As the frothy tide rushed out, the saint watched the child run to-and-fro between the vast sea and a tiny hole he had dug in the sand. The child had a furrowed brow. He was concentrated and determined on the mission before him. St. Augustine said to the boy,

“My son, what are you doing there?”

As the child lifted up the seashell he was using to transport the water, he pointed to the hole in the sand and replied excitedly:

“I’m trying to fit that great big ocean into this tiny hole.”

Refreshed by the innocence of this bright-eyed boy, a big smile came across the face of St. Augustine. He then followed the curly-haired child and knelt with him by the tiny hole, as he observed the boy pouring in a few drops of oceanwater. The saint wanted to break the news gently, so he turned the boy by the shoulders towards the expansive sea and said,

“My child, you could never fit this great, magnificent ocean into that tiny hole!”


Without flinching, the boy retorted,

“And you could never possibly understand the Holy Trinity.”

The boy then disappeared in the flash of an eye.



Was the child an angel? Was this child Christ? Some thinkers, over the centuries, have taken the boy’s words in a literal way and have decided that it is an exercise in futility to seek to understand the nature of the inner life of the Trinity. They ask,

“Why even try?”

But we must be mindful that mysteries are not understood all at once.

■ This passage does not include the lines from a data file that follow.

/-! ## Hypotheses of the statements can be met -/

theorem wit_division : (0 : Int) < 2 ∧ tdiv (-7) 2 ≠ -7 / 2 ∧ tdiv 7 2 = 7 / 2 := by decide
theorem wit_scale : |((-1#32).toInt : ℚ) / 2 ^ 8| < 1 / 100 := by
  rw [show (-1#32).toInt = -1 by decide]; norm_num [abs_lt]
theorem wit_angle_wraps : (-2 ^ 31 : Int) ≤ -2 ^ 31 ∧ (2 ^ 31 - 1 : Int) ≤ 2 ^ 31 - 1 ∧
    (wrap32 (-2 ^ 31)).toInt = -2 ^ 31 ∧ (wrap32 (2 ^ 31 - 1)).toInt = 2 ^ 31 - 1 := by decide
theorem wit_speed : 16 ≤ 32 ∧ SpeedInRange (65535#32).toNat ∧ SpeedInRange (0#32).toInt ∧
    ¬SpeedInRange (65536#32).toNat := by decide
theorem wit_readBack : SpeedInRange (65535#32).toNat ∧ AngleInRange 0 (21474836#32).toInt ∧
    ¬AngleInRange 0 (21474837#32).toInt ∧
    readBack #v[0xA4#8, 1#8, 0#8, 0#8, 0#8, 0#8, 0#8, 0#8] = none := by decide
theorem wit_readBack_error :
    (AngleInRange 8 (-3#32).toInt ∧ readBack (enc 8 (-3#32) 500#16 0x141#11).payload = some ⟨500, -1⟩) ∧
    (AngleInRange 8 (3#32).toInt ∧ readBack (enc 8 3#32 500#16 0x141#11).payload = some ⟨500, 1⟩) ∧
    (AngleInRange 0 (90#32).toInt ∧ readBack (enc 0 90#32 500#16 0x141#11).payload = some ⟨500, 9000⟩) := by
  decide
theorem wit_shift : 8 < 32 ∧ 32 + 8 ≤ 40 ∧ (scaleByShift 40 8 (-3#32)).toInt = -1 := by decide
theorem wit_acc_legal : Params.default.accLegal = true ∧ p6.accLegal = true := by decide
/-- `CNT_W = 25`: the largest angle that does not wrap, under a bound of 21474837. -/
theorem wit_wide_angle : ({ Params.default with cntW := 25 } : Params).accLegal = true ∧
    21474836 < (21474837#25).toNat ∧ (21474836#25).toNat = 21474836 := by decide
theorem wit_adder_widths : 16 + 1 ≤ 17 ∧ 16 + 1 ≤ 32 := by decide
/-- Below, at and above the range of an 8-bit sum. -/
theorem wit_narrow_adder : (200#8).toNat < (255#8).toNat ∧ 200 + 55 < 2 ^ 8 ∧ 200 + 56 = 2 ^ 8 ∧
    advanceAtWidth 8 200#8 56#8 255#8 = advance 200#8 56#8 255#8 ∧
    advanceAtWidth 8 200#8 57#8 255#8 ≠ advance 200#8 57#8 255#8 := by decide
/-- The sum below the bound, at it, and past it (S3). -/
theorem wit_modulo : (350#16).toNat < (360#16).toNat ∧ (359#16).toNat + (1#16).toNat = 360 ∧
    ¬360 ∣ (357#16).toNat + (7#16).toNat := by decide
theorem wit_advance_climbs : 1 ≤ (1#16).toNat ∧ (358#16).toNat + (1#16).toNat < (360#16).toNat ∧
    (360#16).toNat ≤ (359#16).toNat + (1#16).toNat := by decide
theorem wit_bound_never_stored : ∃ b' : Block Params.default,
    (blk 359 (pins false true 1 360)).InRange ∧
    (blk 359 (pins false true 1 360)).pins.cfg.wrapBound.toNat ≤ 21474837 ∧
    exec .tick ⟨Params.default, blk 359 (pins false true 1 360)⟩ = .next ⟨Params.default, b'⟩ :=
  ⟨_, by decide, by decide, rfl⟩
theorem wit_instructions_change_only_their_own (i : Instr) : ∃ t : State,
    exec i ⟨Params.default, blk 5 (pins false true 1 360)⟩ = .next t := by
  cases i <;> exact ⟨_, rfl⟩
/-- Both ends of the environment's list. -/
theorem wit_step_runs : ∃ b' c' : Block Params.default,
    decode (blk 5 (pins false true 1 360)).fetch = .ok .tick ∧
    exec .tick ⟨Params.default, blk 5 (pins false true 1 360)⟩ = .next ⟨Params.default, b'⟩ ∧
    b'.future = [] ∧
    exec .tick ⟨Params.default, blk 5 (pins false true 1 360) [pins true false 1 360]⟩ =
      .next ⟨Params.default, c'⟩ ∧ c'.future = [pins true false 1 360] :=
  ⟨_, _, rfl, rfl, rfl, rfl, rfl⟩
theorem wit_control_pins :
    (pins true true 1 360).drive = .control ∧ (pins true true 1 360).rst = true ∧
    (pins false true 1 360).rst = false ∧ (pins false true 1 360).tick = true ∧
    (pins false false 1 360).tick = false := by decide
theorem wit_nothing_stops (w : Flat) : (pins false true 1 360).drive ≠ .frame w ∧
    (drive .encoder).drive ≠ .frame w ∧ (pins false true 1 360).selectsTick = true :=
  ⟨nofun, nofun, by decide⟩
theorem wit_step_next : ∃ b' : Block Params.default,
    step ⟨Params.default, blk 5 (pins false true 1 360)⟩ = .next ⟨Params.default, b'⟩ ∧
    step ⟨Params.default, blk 5 (pins true true 1 360)⟩ ≠ .next ⟨Params.default, b'⟩ := by
  refine ⟨_, step_control_tick _ rfl rfl rfl, fun h => ?_⟩
  rw [step_control_reset _ rfl rfl] at h
  have := congrArg (fun o => match o with | .next t => t.block.cur.toNat | _ => 7) h
  revert this; decide
theorem wit_encoder_drives : (blk 5 (drive .encoder)).pins.drive = .encoder := rfl
theorem wit_raw_words :
    (blk 5 (drive (.frame 0x0000232801F400A4#64))).pins.drive = .frame 0x0000232801F400A4#64 ∧
    0x0000232801F400A4#64 &&& 0x000000000000FFFF#64 = 0x00000000000000A4#64 ∧
    0x0000232801F401A4#64 &&& 0x000000000000FFFF#64 ≠ 0x00000000000000A4#64 := by decide
theorem wit_placed_words : decodeTableWord 8 3 = some (.reset true) ∧
    decodeTableWord 64 0xFFFFFFFFFFFF00A4 = some (.posctlSpd 0xFFFF#16 0xFFFFFFFF#32) ∧
    (0xFFFFFFFFFFFF00A4 : Nat) < 2 ^ 64 := by decide
theorem wit_inv : State.Inv ⟨Params.default, blk 359 (pins false true 1 360) [pins false true 1 360]⟩ ∧
    ∃ s' : State,
      step ⟨Params.default, blk 359 (pins false true 1 360) [pins false true 1 360]⟩ = .next s' :=
  ⟨by decide, _, step_control_tick _ rfl rfl rfl⟩
theorem wit_constant_bytes : ∃ b' : Block Params.default,
    step ⟨Params.default, { blk 5 (pins false true 1 360) with
      emitted := [encodeCall Params.default 90 500 0x141] }⟩ = .next ⟨Params.default, b'⟩ ∧
    ∀ f ∈ [encodeCall Params.default 90 500 0x141] ++ [], f.payload[0] = 0xA4#8 ∧ f.payload[1] = 0x00#8 :=
  ⟨_, step_control_tick _ rfl rfl rfl, by decide⟩
/-- A sweep of three steps: TICK, a use of the stand-alone encoder, HOLD. -/
theorem wit_sweep :
    (blk 0 (pins false true 7 360) [{ pins false false 7 360 with drive := .encoder }]).cur.toNat = 0 ∧
    (blk 0 (pins false true 7 360) [{ pins false false 7 360 with drive := .encoder }]).ConstantCfg ∧
    (blk 0 (pins false true 7 360) [{ pins false false 7 360 with drive := .encoder }]).SweepsFor 3 ∧
    (blk 0 (pins false true 7 360) [{ pins false false 7 360 with drive := .encoder }]).ticksIn 3 = 1 ∧
    1 ≤ (pins false true 7 360).cfg.stepSize.toNat ∧ 1 ≤ (pins false true 7 360).cfg.wrapBound.toNat := by
  refine ⟨by decide, by decide, ?_, by decide, by decide, by decide⟩
  intro k hk
  interval_cases k <;> exact ⟨by decide, fun w h => by cases h⟩
/-- S3: the last angle below the bound, `k = 51`, and the wrap at `k = 52`; a TICK, a RESET and a HOLD step. -/
theorem wit_sweep_step :
    (blk 357 (pins false true 7 360)).ConstantCfg ∧
    1 ≤ (pins false true 7 360).cfg.stepSize.toNat ∧ 1 ≤ (pins false true 7 360).cfg.wrapBound.toNat ∧
    (blk 357 (pins false true 7 360)).cur.toNat = sweepAngle 7 360 51 ∧
    (pins false true 7 360).selectsTick = true ∧ (pins true true 7 360).selectsReset = true ∧
    (pins false false 7 360).selectsTick = false ∧ (pins false false 7 360).selectsReset = false ∧
    ∃ b' : Block Params.default,
      step ⟨Params.default, blk 357 (pins false true 7 360)⟩ = .next ⟨Params.default, b'⟩ :=
  ⟨by decide, by decide, by decide, by decide, by decide, by decide, by decide, by decide, _,
    step_control_tick _ rfl rfl rfl⟩
/-- S4, Q3, Q6: the periods of the vectors. -/
theorem wit_periods : period 1 360 = 360 ∧ period 7 360 = 52 ∧ period 100 360 = 4 ∧ period 360 360 = 1 ∧
    sweepAngle 7 360 51 = 357 ∧ sweepAngle 7 360 52 = 0 := by decide
/-- Zero step, step at the bound, zero bound. -/
theorem wit_degenerate :
    (pins false true 0 360).cfg.stepSize.toNat = 0 ∧
    (pins false true 360 360).cfg.wrapBound.toNat ≤ (pins false true 360 360).cfg.stepSize.toNat ∧
    (pins false true 5 0).cfg.wrapBound.toNat ≤ (pins false true 5 0).cfg.stepSize.toNat ∧
    (blk 0 (pins false true 0 360)).ConstantCfg ∧
    ∃ b' : Block Params.default, run 1 ⟨Params.default, blk 0 (pins false true 0 360)⟩ =
      .next ⟨Params.default, b'⟩ :=
  ⟨by decide, by decide, by decide, by decide, _,
    by rw [run_succ_of_next (step_control_tick _ rfl rfl rfl)]; rfl⟩
theorem wit_ceasing : (blk 5 (pins false false 1 360)).pins.drive = .control ∧
    (blk 5 (pins false false 1 360)).pins.tick = false ∧ (blk 5 (pins false false 1 360)).future = [] := by
  decide
theorem wit_start : (blk 123 (pins true false 1 360) [pins false true 1 360]).pins.rst = true ∧
    (blk 123 (pins true false 1 360) [pins false true 1 360]).future = pins false true 1 360 :: [] ∧
    (pins false true 1 360).tick = true := by decide
theorem wit_resets : ∀ k < 2, ((blk 5 (pins true false 1 360) [pins true true 1 360]).pinsAt k).drive = .control ∧
    ((blk 5 (pins true false 1 360) [pins true true 1 360]).pinsAt k).rst = true := by decide
/-- Two blocks that differ in their records and in the tick interval alone. -/
theorem wit_seen : ∃ a b b' : Block Params.default, a ≠ b ∧ a.seen = b.seen ∧
    step ⟨Params.default, a⟩ = .next ⟨Params.default, b'⟩ := by
  refine ⟨blk 5 (pins false true 1 360),
    { blk 5 { pins false true 1 360 with cfg := { (pins false true 1 360).cfg with tickInterval := ⟨1, 2⟩ } } with
      emitted := [encodeCall Params.default 90 500 0x141] }, _, by decide, by decide,
    step_control_tick _ rfl rfl rfl⟩
theorem wit_seen_refused : ∃ r, step ⟨Params.default, blk 5 (drive (.frame 0#64))⟩ = .refused r :=
  ⟨_, step_of_error (e := .badOpcode) _ rfl⟩
/-- A16: the bound lowered below `cur`; a TICK and a HOLD step. -/
theorem wit_lowered_bound :
    (pins false true 1 100).cfg.wrapBound.toNat ≤ (blk 300 (pins false true 1 100)).cur.toNat ∧
    (pins false true 1 100).selectsTick = true ∧ (pins false false 1 100).selectsTick = false ∧
    (pins false false 1 100).selectsReset = false ∧
    ∃ b' : Block Params.default,
      step ⟨Params.default, blk 300 (pins false true 1 100)⟩ = .next ⟨Params.default, b'⟩ :=
  ⟨by decide, by decide, by decide, by decide, _, step_control_tick _ rfl rfl rfl⟩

Just as scientists are still discovering more about the depths of the sea year by year, so, as we open our minds to God, He reveals Himself to us gradually. Just as the boy could not fit the sea into that small hole, so our mind cannot contain the immensity of God.



When the child put the seawater put into the hole, it nourished the ground before it sank down deep, making room for more. So too, our mind is nourished by the love and knowledge of God that we seek to pour into our minds and hearts. But there is always room for more.


St. Augustine never completed De Trinitate. But in the beatific vision of God,[4] his understanding of the Blessed Trinity continues to deepen. All eternity is not enough to know of the love and goodness of our Triune God, but this line of St. Augustine gives us a lyrical conception of God:

“The Father is the lover. The Son is the one who is loved. And the Holy Spirit is the love they send forth from the Father and the Son.”


[1] Ps. 144:5 (143:5). [2] St. Vincent Ferrer, O.P., De sancta Trinitate: Sermo 2. [3] 1 John 4:16. [4] “Because of his transcendence, God cannot be seen as he is, unless he himself opens up his mystery to man's immediate contemplation and gives him the capacity for it. The Church calls this contemplation of God in his heavenly glory ‘the beatific vision’: ‘How great will your glory and happiness be, to be allowed to see God, to be honored with sharing the joy of salvation and eternal light with Christ your Lord and God, . . . to delight in the joy of immortality in the Kingdom of heaven with the righteous and God's friends.’” (Catechism of the Catholic Church, 1028).